Most PC gamers can probably relate to these worrysome thoughts: “I hope this new game's system requirements do not exceed my PC's hardware”, or “I wish I could play this game at higher graphics or with higher FPS”, or “Oh no, another new game incompatible with my operating system”, or even “I wish I had money for a brand new PC”. These are just some of the worries that Cloud gaming can put an end to.
However, while this guide highly relevant for anyone who can relate to the above mentioned problems, it also offers insight into the gaming industry and the gamer as a consumer. So, If you have any kind of performance problems with gaming on your local PC or lack the money to invest in new hardware, look for information on gamers as a demographic- and consumer group or are interested in the gaming industry in general, then this guide will equip you with relevant knowledge.
In order to understand the relevance of cloud gaming, it is important to understand how these factors play together.
Thus, after reading this guide you will not only have a viable alternative to constantly upgrading hardware, you will also understand more about gamers' market preferences but also, judging by the increasing number of cloud gaming providers, a future aspect of the gaming industry.
In this chapter we will focus on how cloud game works. In order to make this understandable to the average reader, we will refrain from becoming too techy and instead rely on analogies and comparisons.
As probably even the reader with only very limited knowledge about gaming has already figured out, cloud gaming comes from a mixture between 'the cloud' and gaming.
'Cloud', as is commonly used, refers to something located online.

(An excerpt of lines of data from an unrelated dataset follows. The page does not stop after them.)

-- ==== Sys2Proof/Machine/PowerOps.lean ====
section
/-! DEFINITION. Power as the device holds it (spec/19_power.md R347, R353-R367): the level, predicted power and the lowering of
grant levels, floors broken and restored, the choice of a grade, retirements. -/

namespace Sys2Proof.Machine

open Sys2Proof

/-! ## The level -/

/-- The curve's value at a tick, in milliwatts (R347). -/
def curveAt (t : Nat) : List (Nat × Nat) → Nat
  | [] => 3000000
  | [(_, p)] => p
  | (t0, p0) :: (t1, p1) :: r =>
    if t ≤ t0 then p0
    else if t < t1 then
      (if p0 ≤ p1 then p0 + (p1 - p0) * (t - t0) / (t1 - t0)
       else p0 - ((p0 - p1) * (t - t0) + (t1 - t0) - 1) / (t1 - t0))
    else curveAt t ((t1, p1) :: r)

/-- The power of a point above 3,000 W acts as 3,000 W (R347). -/
def Curve.value (c : Curve) (t : Nat) : Nat := curveAt t (c.points.map fun p => (p.1, min p.2 3000000))

/-- The orphan cap is in force (R350, R370): after a curve without successor until a curve is accepted, after missing heartbeats
until Barchan writes them again and a curve is accepted. -/
def Power.orphan (p : Power) : Bool := p.orphanBeat || p.orphanCurve

/-- Lpkg in milliwatts (R353). -/
def State.packageLevel (s : State) : Nat :=
  let p := s.power
  let a := match p.curve with | some c => min p.pmax (c.value s.tick.toNat) | none => p.pmax
  if p.orphan then min a Config.orphanCap else a

/-! ## Predicted power -/

/-- A launch runs: some unit has started and it is not marked. -/
def Launch.isRunning (l : Launch) : Bool := !l.units.isEmpty && l.mark.isNone

/-- The running launches. -/
def State.runningLaunches (s : State) : List Launch := s.launches.filter Launch.isRunning

/-- The key of R354, as a list compared in order: RANK, ECLASS, deadline descending, identifier descending. -/
def Launch.keyBefore (x y : Launch) : Bool :=
  let dl (l : Launch) : Nat := if l.task.deadline = 0 then 2 ^ 64 - 1 else l.task.deadline.toNat
  if x.task.rank ≠ y.task.rank then decide (x.task.rank < y.task.rank)
  else if x.task.eclass ≠ y.task.eclass then decide (x.task.eclass < y.task.eclass)
  else if dl x ≠ dl y then decide (dl y < dl x)
  else decide (y.id < x.id)

/-- The predicted power of a scope's launches at their levels (R354), in milliwatts. -/
def State.predictedSum (s : State) (slow : Bool) (scope : Nat) (xs : List (Launch × Nat)) : Nat :=
  Config.overheadPower scope + (xs.map fun p => Config.predictedPower s.power.periods p.1.id p.2 slow).sum

/-- The floor of a context is intact (R357). -/
def Ctx.intact (c : Ctx) : Bool := c.admitted && !c.broken

/-- A level of launch x may be lowered: its context stays at or above its intact floor (R354). -/
def State.mayLower (s : State) (slow : Bool) (xs : List (Launch × Nat)) (x : Launch) (lvl : Nat) : Bool :=
  match s.ctx x.ctx with
  | none => true
  | some c =>
    let f := s.effectiveFloor c * 1000
    !c.intact || f = 0 ||
      decide (f ≤ ((xs.filter fun p => p.1.ctx == x.ctx).map fun p =>
        Config.predictedPower s.power.periods p.1.id (if p.1.id = x.id then lvl else p.2) slow).sum)

/-- Lower launch x while its scope is above the limit (R354). -/
def State.lowerOne (s : State) (slow : Bool) (scope limit : Nat) (inScope : Launch → Bool) (x : Launch) :
    Nat → List (Launch × Nat) → List (Launch × Nat)
  | 0, xs => xs
  | fuel + 1, xs =>
    let lvl := match xs.find? fun p => p.1.id == x.id with | some p => p.2 | none => 0
    if decide (limit < s.predictedSum slow scope (xs.filter fun p => inScope p.1)) && decide (0 < lvl)
        && s.mayLower slow xs x (lvl - 1) then
      s.lowerOne slow scope limit inScope x fuel (xs.map fun p => if p.1.id = x.id then (p.1, lvl - 1) else p)
    else xs

/-- Lower the launches of a scope to its limit, in ascending key (R354). -/
def State.lowerScope (s : State) (slow : Bool) (scope limit : Nat) (inScope : Launch → Bool) (xs : List (Launch × Nat)) :
    List (Launch × Nat) :=
  ((sortBy Launch.keyBefore (xs.map (·.1))).filter inScope).foldl (fun ys x => s.lowerOne slow scope limit inScope x 8 ys) xs

/-- Every running launch at level 7. -/
def State.ceilLevels (s : State) : List (Launch × Nat) := s.runningLaunches.map fun l => (l, 7)

/-- Lower launch x as far as its context's intact floor allows (R363). -/
def State.lowest (s : State) (slow : Bool) (x : Launch) : Nat → List (Launch × Nat) → List (Launch × Nat)
  | 0, xs => xs
  | fuel + 1, xs =>
    let lvl := match xs.find? fun p => p.1.id == x.id with | some p => p.2 | none => 0
    if decide (0 < lvl) && s.mayLower slow xs x (lvl - 1) then
      s.lowest slow x fuel (xs.map fun p => if p.1.id = x.id then (p.1, lvl - 1) else p)
    else xs

/-- Every running launch at level 0, those of intact floors at the lowest levels that keep them (R362, R363). -/
def State.leastLevels (s : State) (slow : Bool) : List (Launch × Nat) :=
  (sortBy Launch.keyBefore s.runningLaunches).foldl (fun ys x => s.lowest slow x 8 ys) s.ceilLevels

/-- E0 (R362). -/
def State.e0 (s : State) : Nat := s.predictedSum false 0 (s.leastLevels false)

/-- Eslow (R362). -/
def State.eSlow (s : State) : Nat := s.predictedSum true 0 (s.leastLevels true)

/-- The partitions. -/
def State.partitions (s : State) : List (Ctx × Partition) := s.ctxs.filterMap fun c => c.part.map fun p => (c, p)

/-- A launch belongs to a partition. -/
def State.launchIn (s : State) (p : Nat) (l : Launch) : Bool := s.partitionOf l.ctx == some p

/-- The levels of R354: from the ceiling (under slow that of R363), each partition to Lp, then the package to Lpkg. -/
def State.scheduledLevels (s : State) : List (Launch × Nat) :=
  let parts := s.partitions.foldl (fun xs p =>
    match s.partitionLimit p.2 with
    | some lim => s.lowerScope s.slow (p.1.num + 1) lim (s.launchIn p.1.num) xs
    | none => xs) (if s.slow then s.leastLevels true else s.ceilLevels)
  s.lowerScope s.slow 0 s.power.level (fun _ => true) parts

/-! ## Floors -/

/-- Admitted effective floors that are not broken, in milliwatts. -/
def State.keptFloors (s : State) (p : Ctx → Bool) : Nat :=
  ((s.ctxs.filter fun c => c.intact && p c).map fun c => s.effectiveFloor c * 1000).sum

/-- The room of the package (R358). -/
def State.room (s : State) : Nat := s.power.level - gatedFloor

/-- PRANK of the partition of a context. -/
def State.prankOf (s : State) (x : Nat) : Nat :=
  match (s.partitionOf x).bind s.ctx with
  | some c => match c.part with | some p => p.prank.val | none => 0
  | none => 0

/-- Kept floors exceed the room of the partition of context x. -/
def State.partitionOver (s : State) (x extra : Nat) : Bool :=
  match s.partitionOf x with
  | none => false
  | some p => match (s.ctx p).bind (·.part) with
    | some part => match s.partitionLimit part with
      | some lim => decide (lim < s.keptFloors (fun c => s.partitionOf c.num == some p) + extra)
      | none => false
    | none => false

/-- A context has a live core in its grant (R359). -/
def State.hasLiveCore (s : State) (c : Ctx) : Bool :=
  allCores.any fun k => c.cores.getLsbD k.val && (s.island (islandOf k)).state != .failed

/-- The order in which floors are broken (R358). -/
def State.breakBefore (s : State) (x y : Ctx) : Bool :=
  if s.prankOf x.num ≠ s.prankOf y.num then decide (s.prankOf x.num < s.prankOf y.num)
  else if x.depth ≠ y.depth then decide (y.depth < x.depth)
  else decide (y.num < x.num)

/-- Break or restore the floor of a context, with its notice (R358): to its ring, or to the host for a partition. -/
def State.markFloor (s : State) (c : Ctx) (broken : Bool) : State :=
  (s.modCtx c.num fun x => { x with broken := broken }).notice c.num (if broken then 1 else 2)
    (BitVec.ofNat 64 (s.effectiveFloor c)) 0

/-- The room of a limit has grown: from a to b, none without a limit. -/
def roomGrew (a b : Option Nat) : Bool :=
  match a, b with
  | some x, some y => decide (x < y)
  | some _, none => true
  | none, _ => false

/-- The limit of the partition of context x has grown since floors were last evaluated (R358). -/
def State.limitGrew (s : State) (x : Nat) : Bool :=
  match (s.partitionOf x).bind s.ctx with
  | some c => match c.part with | some p => roomGrew p.seenLimit (s.partitionLimit p) | none => false
  | none => false

/-- Note the limits at which floors have been evaluated. -/
def State.noteLimits (s : State) : State :=
  { s with ctxs := s.ctxs.map fun c => { c with part := c.part.map fun p => { p with seenLimit := s.partitionLimit p } } }

/-- Break floors until they fit, then, where the room has grown, restore those that were broken before and fit whole (R358, R359); old:
the level at the last evaluation. -/
def State.refloor (s : State) (old : Nat) : State :=
  let order := sortBy s.breakBefore (s.ctxs.filter fun c => c.admitted && s.effectiveFloor c != 0)
  let s1 := order.foldl (fun t c =>
    match t.ctx c.num with
    | some x =>
      if x.intact && (decide (t.room < t.keptFloors fun _ => true) || t.partitionOver c.num 0 || !t.hasLiveCore x) then
        t.markFloor x true
      else t
    | none => t) s
  order.reverse.foldl (fun t c =>
    match t.ctx c.num with
    | some x =>
      let f := t.effectiveFloor x * 1000
      if x.admitted && x.broken && c.broken && (decide (old < s.power.level) || s.limitGrew c.num) && t.hasLiveCore x && decide (t.keptFloors (fun _ => true) + f ≤ t.room)
          && !t.partitionOver c.num f then t.markFloor x false
      else t
    | none => t) s1 |>.noteLimits

/-! ## Grades -/

/-- The weight of a grade (R351). -/
def Grade.code : Grade → Nat
  | .normal => 0
  | .slow => 1
  | .park => 2
  | .shed => 3
  | .floor => 4

/-- The rank of a die in park's order (R364): dies that hold units of an intact floor last, then the highest PRANK of its
units, then the higher number first. -/
def State.dieKey (s : State) (d : DieId) : Nat :=
  let us := (dieCores d).filterMap s.resident
  let kept := us.any fun u => match s.ctx u.ctx with | some c => c.intact && s.effectiveFloor c != 0 | none => false
  (if kept then 1024 else 0) + 16 * us.foldl (fun m u => max m (s.prankOf u.ctx)) 0 + (7 - d.val)

/-- The dies to park, in order (R364). -/
def State.parkList (s : State) : List DieId :=
  sortBy (fun a b => decide (s.dieKey a < s.dieKey b)) ((List.finRange 8).filter fun d => !(s.die d).parked)

/-- Enter a grade that is not lighter (R362): in park the dies that are not parked are ordered anew (R364); from any grade, shed (R367); the bound of slow runs anew for a lower level (R371). -/
def State.enterGrade (s : State) (g : Grade) : State :=
  if g = .slow ∧ s.power.grade = .slow then { s with power := { s.power with since := s.tick } }
  else if g = .park ∧ s.power.grade = .park then
    { s with power := { s.power with parkOrder := s.power.parkOrder.filter (fun d => (s.die d).parked) ++ s.parkList } }
  else if g.code ≤ s.power.grade.code && g != .shed then s
  else
    State.noteAllCaps { s with power := { s.power with grade := g, since := s.tick, lift := none,
                                                       parkOrder := if g = .park then s.parkList else s.power.parkOrder } }

/-- Choose the grade for a new level: below 190 W shed (R358, R367), else where it is below the present power (R362). -/
def State.chooseGrade (s : State) : State :=
  let l := s.power.level
  if l < gatedFloor then s.enterGrade .shed
  else if s.power.measured ≤ l then s
  else if s.e0 ≤ l then s
  else if s.eSlow ≤ l then s.enterGrade .slow
  else s.enterGrade .park

/-- The margin of a lift (R366). -/
def liftMargin : Nat := 90000

/-- The predicted power of the next lighter state, none where the grade does not lift so (R366). -/
def State.lighterPower (s : State) : Option Nat :=
  match s.power.grade with
  | .park => some s.eSlow
  | .slow => some s.e0
  | _ => none

/-- Note since when the lift condition has held (R366). -/
def State.noteLift (s : State) : State :=
  let holds := match s.lighterPower with | some p => decide (p + liftMargin ≤ s.power.level) | none => false
  { s with power := { s.power with lift := if holds then some (s.power.lift.getD s.tick) else none } }

/-- Bring Lpkg up to date: floors follow it, a fall chooses a grade, and the time for which a lift has been due begins or ends (R358,
R361, R366). -/
def State.relevel (s : State) : State :=
  let l := s.packageLevel
  let fell := decide (l < s.power.level)
  let t := ({ s with power := { s.power with level := l } } : State).refloor s.power.level
  (if fell then t.chooseGrade else t).noteLift

/-- A retirement lowers PMAX by some watts (R359). -/
def State.retire (s : State) (watts : Nat) : State :=
  ({ s with power := { s.power with pmax := s.power.pmax - watts * 1000 } } : State).relevel

/-- Retire a memory channel (R359, R374). -/
def State.retireChan (s : State) (c : Fin 9 × Fin 32) : State :=
  if s.memctl.retired.contains c then s
  else ({ s with memctl := { s.memctl with retired := s.memctl.retired ++ [c] } } : State).retire 10

/-! ## Rows of memory -/

/-- The channel of a bank: banks are numbered so that bank mod 288 is 32 x stack + channel (notes/assumptions/27.md). -/
def bankChannel (bank : Nat) : Fin 9 × Fin 32 := (Fin.ofNat 9 (bank % 288 / 32), Fin.ofNat 32 bank)

/-- Spares of a bank that have been taken (R379, R380). -/
def MemCtl.taken (m : MemCtl) (bank : Nat) : Nat :=
  (m.spared.filter fun p => p.1 == bank).length + (m.retiredSpares.filter fun p => p.1 == bank).length
    + (m.copying.filter fun p => p.1 == bank).length

/-- CAM entries of a controller that are in use or promised (R379). -/
def MemCtl.camUsed (m : MemCtl) (c : Fin 9 × Fin 32) : Nat :=
  (m.spared.filter fun p => bankChannel p.1 == c).length
    + (m.copying.filter fun p => bankChannel p.1 == c && !(m.spared.any fun q => q.1 == p.1 && q.2.1 == p.2.1)).length

/-- A row is due for sparing (R379, R380), be it served by a spare already: a copy starts, or the bank or CAM is exhausted, which Barchan reports, and the
channel is retired. -/
def State.spareRow (s : State) (bank row : Nat) : State :=
  let m := s.memctl
  let c := bankChannel bank
  let redirected := m.spared.any fun p => p.1 == bank && p.2.1 == row
  if m.copying.any fun p => p.1 == bank && p.2.1 == row then s
  else if 32 ≤ m.taken bank then
    (({ s with memctl := { m with exhausted := insertAsc m.exhausted bank } } : State).reply (.report 1 bank)).retireChan c
  else if !redirected && 1024 ≤ m.camUsed c then (s.reply (.report 2 (32 * c.1.val + c.2.val))).retireChan c
  else { s with memctl := { m with copying := m.copying ++ [(bank, row, m.taken bank)] } }

end Sys2Proof.Machine
end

Most people have a 'Dropbox', 'Google Drive' or online backup of files on phones, which are perfect examples of cloud storage.
However, in the case of cloud gaming, it is not only storage i.e. a harddisk located in the cloud, it is an entire PC located in the cloud. This PC has a processor, graphics card, RAM, harddisk etc. as any other computer you would use for gaming (though often with much more powerful hardware). And just as you can open your dropbox from any local PC, the cloud computer can be accessed via the internet and controlled by any local PC.
So while a cloud PC might sound, and theoretically is, more advanced, the technology behind it is basically something most people are familiar with and utilize on a daily basis.
So, since we have now covered how the technology behind cloud gaming is actually quite familiar to the average PC user, the following section will explain how the practical uses are not that different either.
If you are are still a bit confused about how cloud gaming works after reading the chapter's first two sections, perhaps one way of explaining Cloud gaming is relating it to the PC game, 'The Sims'.
We assume almost everyone reading this knows ‘The Sims’. If you - suprisingly - do not, then the game essentially gives you control of a virtual person, a 'sim', in a real life setting.
In The Sims can tell your sim to do things you would not be able to overcome or be capable of yourself. Make him go to work at 3am because you need money to build a pool, and when he comes home after his 10 hour shift make him clean everything because you like a tidy house, followed by a 4 hour workout because you want to stay fit. And, when nighttime comes, if you feel like it, take him running naked into town and try to kiss a stranger.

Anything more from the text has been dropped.